As the drilling sections become deeper and longer, transferring more weight downhole to improve ROP is the primary concern to the operator. Drillstring buckling is a primary concern when using very aggressive drilling parameters. Buckling is a phenomenon where the drillstring suddenly loses stability as axial compression exceeds a certain threshold. The drillstring first buckles sinusoidally inside the wellbore which is then followed by helical buckling. Buckling leads to accelerated joint wear, tool fatigue failures, and lower drilling efficiency. To better manage the buckling risk, this paper proposes a method of simulating drillstring buckling inception and post-buckling state using an advanced transient dynamics model.

A buckling and post-buckling analysis methodology was developed based on the finite element transient dynamics model. The model captures the enriched physics involved in the buckling phenomenon: the large deformation of buckled drillstring, the strong non-linearity of contact and friction forces, and the dynamically triggered buckling due to drilling rotation. Transient dynamics simulations are conducted for drillstring with the actual well trajectory and rotation speed. Weight on bit (WOB) is ramped up gradually, and the drillstring deformation is monitored to detect the onset of buckling. The post-buckling state is examined to evaluate drilling efficiency and string reliability.

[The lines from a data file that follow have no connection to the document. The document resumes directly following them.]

-- ==== Sys2Proof/Syntax.lean ====
section
/-! DEFINITION. The commands: everything that the outside world or the passing of time does to the block, one
constructor per row of spec/opcode_table.json, with its operands. -/

namespace Sys2Proof

/-- Where a write to a parameter came from (Table 20-7a): the host port, an SDO download, firmware, FoE. -/
inductive Src where
  | host | sdo | fw | foe
  deriving DecidableEq, Repr

/-- A segment of a recipe's programs: engine, core, QoS, entry wait, code (Table 22-3). -/
structure ProgSeg where
  engine : Nat
  core : Nat
  qos : Nat
  hasWait : Bool
  waitStatic : Bool
  waitCtr : Nat
  waitVal : Nat
  codeAddr : Nat
  codeLen : Nat
  deriving DecidableEq, Repr

/-- A recipe descriptor (Table 11-2), as the fields that the packed recipe spells. -/
structure RecipeDesc where
  owner : Nat
  peers : List Nat
  pipes : Nat
  posCh : Nat
  stepRing : Nat
  partRing : Nat
  maxParts : Nat
  slotBase : Nat
  slotStride : Nat
  kvBytes : Nat
  evBytes : Nat
  tokStrip : Nat
  maxTokens : Nat
  ctxMax : Nat
  ctxChunk : Nat
  ctxBudget : Nat
  ctxRequired : Bool
  ctxRing : Nat
  ctxWin : Nat
  actOut : Option Nat
  holdOut : Option Nat
  trailing : Bool
  actOfs : Nat
  widthPart : Bool
  actWidth : Nat
  margin : Nat
  defaultEject : Bool
  tolLines : Nat
  tolStrips : Nat
  stepDlPct : Nat
  stepWaitUs : Nat
  markWaitUs : Nat
  evCore : Nat
  evCtr : Nat
  /-- The static counters it reserves: core and counter (R171). -/
  statics : List (Nat × Nat)
  win16 : Nat
  demandDetect : Nat
  demandInfer : Nat
  detect : List ProgSeg
  infer : List ProgSeg
  evidence : List ProgSeg
  decide : List ProgSeg
  deriving DecidableEq, Repr

/-- A forwarded open mark (R273): handle, ordinal, line, address word of the peer's evidence area. -/
structure MarkOpen where
  handle : Nat
  ordinal : Nat
  line : Nat
  evAddr : Nat
  deriving DecidableEq, Repr

/-- One applied mark as it is forwarded: an open, or a close of a handle at a line. -/
inductive MarkFwd where
  | opened (m : MarkOpen)
  | closed (handle line : Nat)
  deriving DecidableEq, Repr

/-- The mark batch of a step (R273). -/
structure MarkBatch where
  step : Nat
  marks : List MarkFwd
  deriving DecidableEq, Repr


/-- What a CoaXPress stream packet carries, in order (R116, R119). -/
inductive CxpItem where
  /-- A rectangular line-scan image header of a supported format (coded as PP_CTL.fmt): width in pixels, lines. -/
  | header (fmt width height : Nat)
  /-- An area-scan or otherwise unsupported header (R138). -/
  | unsupported
  /-- A line marker. -/
  | marker
  /-- Line data. -/
  | data (bytes : List Byte)
  deriving DecidableEq, Repr

/-- What a packet of the control side is (R129, R138). -/
inductive CxpCtrl where
  | ack | event | heartbeat | trigger | gpio
  deriving DecidableEq, Repr

/-- The registers whose writes R134 judges. -/
inductive CamReg where
  | camCtl | ppCtl | stamp | ring | ringCfg
  deriving DecidableEq, Repr

/-- The registers whose writes R158 judges; `work` is the _HI word of the pair (R544). -/
inductive DecReg where
  | ctl | src | work
  deriving DecidableEq, Repr

/-- The registers whose writes R557 judges; `cqBase` and `evqBase` are the _HI words of their pairs (R544). -/
inductive RingReg where
  | sqBase | sqCfg | cqBase | cqCfg | evqBase | evqCfg
  deriving DecidableEq, Repr

/-- A stored dictionary entry (R477): index, subindex and value. -/
structure Param where
  index : Nat
  sub : Nat
  value : Nat
  deriving DecidableEq, Repr

/-- The files of Table 20-5; any other name is unknown. -/
inductive FoeFile where
  | fw | params | journal | unknown
  deriving DecidableEq, Repr

/-- One step of an FoE transfer (R500): an open, a data packet of a write, an acknowledgement of a read's packet. For the
last packet of a parameter store, `params` is what the store spells, none where its CRC fails. -/
inductive FoeStep where
  | opened (file : FoeFile)
  | data (bytes : List Byte) (last : Bool) (params : Option (List Param))
  | ack
  deriving DecidableEq, Repr

/-- What an EtherCAT frame does to the slave controller (R492, R493). -/
inductive EcatAccess where
  /-- A write to SM0: a mailbox request. -/
  | mailOut (bytes : List Byte)
  /-- A read of SM1: the response is taken. -/
  | mailIn
  /-- A write of the output image to SM2; a read of the input image from SM3. -/
  | outputs (bytes : List Byte)
  | inputs
  /-- A SyncManager's configured length; an FMMU's settings. -/
  | syncManager (n len : Nat)
  | fmmu (n : Nat) (settings : List Byte)
  deriving DecidableEq, Repr

/-- An SDO Information request (Table 20-2). -/
inductive InfoReq where
  | list
  | object (index : Nat)
  | entry (index sub : Nat)
  deriving DecidableEq, Repr

/-- What a channel's synchronisers show: bit i of `levels` is the level of input i (A, B, Z or U, V, W), for `cycles` position
cycles (R88). -/
structure HeldLevels where
  levels : Nat
  cycles : Nat
  deriving DecidableEq, Repr

/-- What the watchdog of a segment finds (R175, R211). `hung`: an access or code fetch is unanswered. `done`: the elements of a
copy or fill, or the tiles of an mma, that the instruction in progress has completed. -/
structure WatchFound where
  hung : Bool
  done : Nat
  deriving DecidableEq, Repr

/-- A load of engine `eng` (R236). `back`: 0 the load of the bundle at the pc, n the n-th last load that has issued. -/
structure IssuedLoad where
  eng : Nat
  back : Nat
  deriving DecidableEq, Repr
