/-- QM_ERR. -/
def QM_ERR : RegSpec :=
  { off := 0x250040, dims := [], journalled := false, kept := true,
    fields := [⟨15, 0, .rc, 0x0, 0x0, 0xffff⟩, ⟨31, 16, .rc, 0x0, 0x0, 0xffff⟩] }
/-- QM_ERR.undeliverable. -/
def QM_ERR_undeliverable : Fld := ⟨QM_ERR, 15, 0⟩
/-- QM_ERR.timeout. -/
def QM_ERR_timeout : Fld := ⟨QM_ERR, 31, 16⟩

/-- QM_DIM_STATUS. -/
def QM_DIM_STATUS : RegSpec :=
  { off := 0x250100, dims := [(.quill, 0x4)], journalled := false, kept := true,
    fields := [⟨0, 0, .ro, 0x0, 0x0, 0x1⟩, ⟨1, 1, .ro, 0x0, 0x0, 0x1⟩, ⟨2, 2, .ro, 0x0, 0x0, 0x1⟩,
      ⟨6, 3, .ro, 0x0, 0x0, 0xf⟩, ⟨31, 8, .ro, 0x0, 0x0, 0xffffff⟩] }
/-- QM_DIM_STATUS.up. -/
def QM_DIM_STATUS_up : Fld := ⟨QM_DIM_STATUS, 0, 0⟩
/-- QM_DIM_STATUS.lending. -/
def QM_DIM_STATUS_lending : Fld := ⟨QM_DIM_STATUS, 1, 1⟩
/-- QM_DIM_STATUS.detoured. -/
def QM_DIM_STATUS_detoured : Fld := ⟨QM_DIM_STATUS, 2, 2⟩
/-- QM_DIM_STATUS.j. -/
def QM_DIM_STATUS_j : Fld := ⟨QM_DIM_STATUS, 6, 3⟩
/-- QM_DIM_STATUS.map. -/
def QM_DIM_STATUS_map : Fld := ⟨QM_DIM_STATUS, 31, 8⟩

/-- QM_RESENDS. -/
def QM_RESENDS : RegSpec :=
  { off := 0x250140, dims := [(.quill, 0x4)], journalled := false, kept := true,
    fields := [⟨31, 0, .rc, 0x0, 0x0, 0xffffffff⟩] }
/-- QM_RESENDS.count. -/
def QM_RESENDS_count : Fld := ⟨QM_RESENDS, 31, 0⟩

/-- QM_PRESENT. -/
def QM_PRESENT : RegSpec :=
  { off := 0x250200, dims := [(.lit 128, 0x4)], journalled := true, kept := true,
    fields := [⟨31, 0, .rw, 0x0, 0x0, 0xffffffff⟩] }
/-- QM_PRESENT.present. -/
def QM_PRESENT_present : Fld := ⟨QM_PRESENT, 31, 0⟩

/-- RG_AUD_PKG_LO. -/
def RG_AUD_PKG_LO : RegSpec :=
  { off := 0x260000, dims := [(.lit 4, 0x40)], journalled := false, kept := false,
    fields := [⟨31, 0, .rw, 0x0, 0x0, 0xffffffff⟩] }
/-- RG_AUD_PKG_LO.addr. -/
def RG_AUD_PKG_LO_addr : Fld := ⟨RG_AUD_PKG_LO, 31, 0⟩

/-- RG_AUD_PKG_HI. -/
def RG_AUD_PKG_HI : RegSpec :=
  { off := 0x260004, dims := [(.lit 4, 0x40)], journalled := false, kept := false,
    fields := [⟨7, 0, .rw, 0x0, 0x0, 0xff⟩] }
/-- RG_AUD_PKG_HI.addr. -/
def RG_AUD_PKG_HI_addr : Fld := ⟨RG_AUD_PKG_HI, 7, 0⟩

/-- RG_AUD_REGION_LO. -/
def RG_AUD_REGION_LO : RegSpec :=
  { off := 0x260008, dims := [(.lit 4, 0x40)], journalled := false, kept := false,
    fields := [⟨31, 0, .rw, 0x0, 0x0, 0xffffffff⟩] }
/-- RG_AUD_REGION_LO.addr. -/
def RG_AUD_REGION_LO_addr : Fld := ⟨RG_AUD_REGION_LO, 31, 0⟩

/-- RG_AUD_REGION_HI. -/
def RG_AUD_REGION_HI : RegSpec :=
  { off := 0x26000c, dims := [(.lit 4, 0x40)], journalled := false, kept := false,
    fields := [⟨7, 0, .rw, 0x0, 0x0, 0xff⟩] }
/-- RG_AUD_REGION_HI.addr. -/
def RG_AUD_REGION_HI_addr : Fld := ⟨RG_AUD_REGION_HI, 7, 0⟩

/-- RG_AUD_OUT_LO. -/
def RG_AUD_OUT_LO : RegSpec :=
  { off := 0x260010, dims := [(.lit 4, 0x40)], journalled := false, kept := false,
    fields := [⟨31, 0, .rw, 0x0, 0x0, 0xffffffff⟩] }
/-- RG_AUD_OUT_LO.addr. -/
def RG_AUD_OUT_LO_addr : Fld := ⟨RG_AUD_OUT_LO, 31, 0⟩

/-- RG_AUD_OUT_HI. -/
def RG_AUD_OUT_HI : RegSpec :=
  { off := 0x260014, dims := [(.lit 4, 0x40)], journalled := false, kept := false,
    fields := [⟨7, 0, .rw, 0x0, 0x0, 0xff⟩] }
/-- RG_AUD_OUT_HI.addr. -/
def RG_AUD_OUT_HI_addr : Fld := ⟨RG_AUD_OUT_HI, 7, 0⟩

/-- RG_AUD_CMD. -/
def RG_AUD_CMD : RegSpec :=
  { off := 0x260018, dims := [(.lit 4, 0x40)], journalled := false, kept := false,
    fields := [⟨1, 0, .wo, 0x0, 0x0, 0x3⟩, ⟨31, 31, .wo, 0x0, 0x0, 0x1⟩] }
/-- RG_AUD_CMD.cmd. -/
def RG_AUD_CMD_cmd : Fld := ⟨RG_AUD_CMD, 1, 0⟩
/-- RG_AUD_CMD.go. -/
def RG_AUD_CMD_go : Fld := ⟨RG_AUD_CMD, 31, 31⟩

/-- RG_AUD_STATUS. -/
def RG_AUD_STATUS : RegSpec :=
  { off := 0x26001c, dims := [(.lit 4, 0x40)], journalled := false, kept := false,
    fields := [⟨2, 0, .ro, 0x0, 0x0, 0x7⟩, ⟨7, 4, .ro, 0x0, 0x0, 0xf⟩] }
/-- RG_AUD_STATUS.state. -/
def RG_AUD_STATUS_state : Fld := ⟨RG_AUD_STATUS, 2, 0⟩
/-- RG_AUD_STATUS.result. -/
def RG_AUD_STATUS_result : Fld := ⟨RG_AUD_STATUS, 7, 4⟩

/-- RG_AUD_ID_LO. -/
def RG_AUD_ID_LO : RegSpec :=
  { off := 0x260020, dims := [(.lit 4, 0x40)], journalled := false, kept := false,
    fields := [⟨31, 0, .ro, 0x0, 0x0, 0xffffffff⟩] }
/-- RG_AUD_ID_LO.id. -/
def RG_AUD_ID_LO_id : Fld := ⟨RG_AUD_ID_LO, 31, 0⟩

/-- RG_AUD_ID_HI. -/
def RG_AUD_ID_HI : RegSpec :=
  { off := 0x260024, dims := [(.lit 4, 0x40)], journalled := false, kept := false,
    fields := [⟨31, 0, .ro, 0x0, 0x0, 0xffffffff⟩] }
/-- RG_AUD_ID_HI.id. -/
def RG_AUD_ID_HI_id : Fld := ⟨RG_AUD_ID_HI, 31, 0⟩

/-- RG_ERR. -/
def RG_ERR : RegSpec :=
  { off := 0x260100, dims := [], journalled := false, kept := false,
    fields := [⟨15, 0, .rc, 0x0, 0x0, 0xffff⟩, ⟨31, 16, .rc, 0x0, 0x0, 0xffff⟩] }
/-- RG_ERR.auth. -/
def RG_ERR_auth : Fld := ⟨RG_ERR, 15, 0⟩
/-- RG_ERR.refused. -/
def RG_ERR_refused : Fld := ⟨RG_ERR, 31, 16⟩

/-- CU_OP_CTL. -/
def CU_OP_CTL : RegSpec :=
  { off := 0x270000, dims := [], journalled := false, kept := false,
    fields := [⟨2, 0, .rw, 0x0, 0x0, 0x7⟩, ⟨6, 3, .rw, 0x0, 0x0, 0xf⟩, ⟨7, 7, .rw, 0x0, 0x0, 0x1⟩,
      ⟨8, 8, .rw, 0x0, 0x0, 0x1⟩, ⟨31, 31, .wo, 0x0, 0x0, 0x1⟩] }
/-- CU_OP_CTL.op. -/
def CU_OP_CTL_op : Fld := ⟨CU_OP_CTL, 2, 0⟩
/-- CU_OP_CTL.slot. -/
def CU_OP_CTL_slot : Fld := ⟨CU_OP_CTL, 6, 3⟩
/-- CU_OP_CTL.wrap. -/
def CU_OP_CTL_wrap : Fld := ⟨CU_OP_CTL, 7, 7⟩
/-- CU_OP_CTL.fwkey. -/
def CU_OP_CTL_fwkey : Fld := ⟨CU_OP_CTL, 8, 8⟩
/-- CU_OP_CTL.go. -/
def CU_OP_CTL_go : Fld := ⟨CU_OP_CTL, 31, 31⟩

/-- CU_OP_SRC_LO. -/
def CU_OP_SRC_LO : RegSpec :=
  { off := 0x270004, dims := [], journalled := false, kept := false,
    fields := [⟨31, 0, .rw, 0x0, 0x0, 0xffffffff⟩] }
/-- CU_OP_SRC_LO.addr. -/
def CU_OP_SRC_LO_addr : Fld := ⟨CU_OP_SRC_LO, 31, 0⟩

To conduct the model validation, an extended reach drilling (ERD) job was analyzed by the model. A measurement while drilling (MWD) tool was deployed in BHA to measure the downhole weight and torque. The simulation implies the helical buckling occurs in drill-pipe and captures the drilling weight and torque loss due to buckled string. Most existing buckling theories use the analytical equations of critical buckling load, which were normally derived based on the idealized assumptions, such as perfect wellbore shape and uniform tubular geometry, but neglect friction and string rotation. The proposed method simulates the drillstring buckling in the actual field drilling conditions. It gives more realistic predictions of buckling inception load and post-buckling configuration. The transient dynamics model is capable of simulating drillstring whirl and weight lockup under the severe helical buckling. Based on the simulated the post buckling configuration of the string, an automatic interpretation method was proposed to detect the buckling mode and location along the drillstring.

Using the transient dynamics model, the simulation procedure presented in this paper can significantly improve drillstring buckling and post-buckling predictions and help mitigate buckling risk in well planning and execution phases.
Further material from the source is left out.